J.E. Dalziel1, S.C. Finch2 and J. Dunlop1, 1AgResearch Limited, Grasslands Research Centre, Private Bag 11008, Palmerston North, New Zealand and 2Ruakura Research Centre, Private Bag 3123, Hamilton, New Zealand.

The aim of this research was to investigate possible receptor/ion channel sites of action of a fungal toxin (designated compound A) that produces ataxia, tremors, and hypersensitivity to external stimuli when injected into mice. Compound A is distinct among neurotoxins in that it has a long duration of action, producing tremors that can last for up to three days rather than only a few hours. It also inhibits electrically stimulated smooth muscle contraction, increases neurotransmitter release, and elevates blood pressure. These effects suggested the disruption of large conductance calcium-activated potassium (BK) channels, as they have important regulatory roles in smooth muscle contraction and in control of neurotransmitter release (Gribkoff et al., 2001).
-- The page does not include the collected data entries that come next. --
/-! ### State.modPicker -/

@[simp] theorem State.modPicker_pending (f : PickerRec → PickerRec) : (s.modPicker f).pending = s.pending := rfl
@[simp] theorem State.modPicker_ring (f : PickerRec → PickerRec) : (s.modPicker f).ring = s.ring := rfl
@[simp] theorem State.modPicker_req (f : PickerRec → PickerRec) : (s.modPicker f).req = s.req := rfl
@[simp] theorem State.modPicker_notices (f : PickerRec → PickerRec) : (s.modPicker f).notices = s.notices := rfl
@[simp] theorem State.modPicker_recipes (f : PickerRec → PickerRec) : (s.modPicker f).recipes = s.recipes := rfl
@[simp] theorem State.modPicker_locator (f : PickerRec → PickerRec) : (s.modPicker f).locator = s.locator := rfl
@[simp] theorem State.modPicker_tracker (f : PickerRec → PickerRec) : (s.modPicker f).tracker = s.tracker := rfl
@[simp] theorem State.modPicker_disp (f : PickerRec → PickerRec) : (s.modPicker f).disp = s.disp := rfl
@[simp] theorem State.modPicker_spindle (f : PickerRec → PickerRec) : (s.modPicker f).spindle = s.spindle := rfl
@[simp] theorem State.modPicker_hand (f : PickerRec → PickerRec) : (s.modPicker f).hand = { s.hand with picker := f s.hand.picker } := rfl
@[simp] theorem State.modPicker_lines (f : PickerRec → PickerRec) : (s.modPicker f).lines = s.lines := rfl
@[simp] theorem State.modPicker_ev (f : PickerRec → PickerRec) : (s.modPicker f).ev = s.ev := rfl
@[simp] theorem State.modPicker_free (f : PickerRec → PickerRec) : (s.modPicker f).free = s.free := rfl

/-! ### State.modElevator -/

@[simp] theorem State.modElevator_pending (f : ElevatorRec → ElevatorRec) : (s.modElevator f).pending = s.pending := rfl
@[simp] theorem State.modElevator_ring (f : ElevatorRec → ElevatorRec) : (s.modElevator f).ring = s.ring := rfl
@[simp] theorem State.modElevator_req (f : ElevatorRec → ElevatorRec) : (s.modElevator f).req = s.req := rfl
@[simp] theorem State.modElevator_notices (f : ElevatorRec → ElevatorRec) : (s.modElevator f).notices = s.notices := rfl
@[simp] theorem State.modElevator_recipes (f : ElevatorRec → ElevatorRec) : (s.modElevator f).recipes = s.recipes := rfl
@[simp] theorem State.modElevator_locator (f : ElevatorRec → ElevatorRec) : (s.modElevator f).locator = s.locator := rfl
@[simp] theorem State.modElevator_tracker (f : ElevatorRec → ElevatorRec) : (s.modElevator f).tracker = s.tracker := rfl
@[simp] theorem State.modElevator_disp (f : ElevatorRec → ElevatorRec) : (s.modElevator f).disp = s.disp := rfl
@[simp] theorem State.modElevator_spindle (f : ElevatorRec → ElevatorRec) : (s.modElevator f).spindle = s.spindle := rfl
@[simp] theorem State.modElevator_hand (f : ElevatorRec → ElevatorRec) : (s.modElevator f).hand = { s.hand with elevator := f s.hand.elevator } := rfl
@[simp] theorem State.modElevator_lines (f : ElevatorRec → ElevatorRec) : (s.modElevator f).lines = s.lines := rfl
@[simp] theorem State.modElevator_ev (f : ElevatorRec → ElevatorRec) : (s.modElevator f).ev = s.ev := rfl
@[simp] theorem State.modElevator_free (f : ElevatorRec → ElevatorRec) : (s.modElevator f).free = s.free := rfl

/-! ### State.modService -/

@[simp] theorem State.modService_pending (f : Service → Service) : (s.modService f).pending = s.pending := rfl
@[simp] theorem State.modService_ring (f : Service → Service) : (s.modService f).ring = s.ring := rfl
@[simp] theorem State.modService_req (f : Service → Service) : (s.modService f).req = s.req := rfl
@[simp] theorem State.modService_notices (f : Service → Service) : (s.modService f).notices = s.notices := rfl
@[simp] theorem State.modService_recipes (f : Service → Service) : (s.modService f).recipes = s.recipes := rfl
@[simp] theorem State.modService_locator (f : Service → Service) : (s.modService f).locator = s.locator := rfl
@[simp] theorem State.modService_tracker (f : Service → Service) : (s.modService f).tracker = s.tracker := rfl
@[simp] theorem State.modService_disp (f : Service → Service) : (s.modService f).disp = s.disp := rfl
@[simp] theorem State.modService_spindle (f : Service → Service) : (s.modService f).spindle = s.spindle := rfl
@[simp] theorem State.modService_hand (f : Service → Service) : (s.modService f).hand = { s.hand with service := s.hand.service.map f } := rfl
@[simp] theorem State.modService_lines (f : Service → Service) : (s.modService f).lines = s.lines := rfl
@[simp] theorem State.modService_ev (f : Service → Service) : (s.modService f).ev = s.ev := rfl
@[simp] theorem State.modService_free (f : Service → Service) : (s.modService f).free = s.free := rfl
We investigated this possibility using hSlo (α subunit) BK channels expressed in human embryonic kidney cells and patch-clamping. We discovered that compound A potently inhibits BK channel-activation at nanomolar concentrations in inside-out membrane patches. BK channel currents activated by depolarising voltage pulses in the presence of 10 μM free calcium were inhibited by compound A in a concentration-dependent manner. 100 nM compound A completely inhibited outward potassium currents in less than one minute. The concentration that produced half maximal inhibition was approximately 3 nM, indicating a high apparent affinity for BK channels. This is the first time a molecular site of action has been determined for a compound of this structural class and identifies a novel BK channel blocker.

Gribkoff V.K., Starrett J.E., Jr. & Dworetzky S.I. (2001) Neuroscientist, 7:166-77.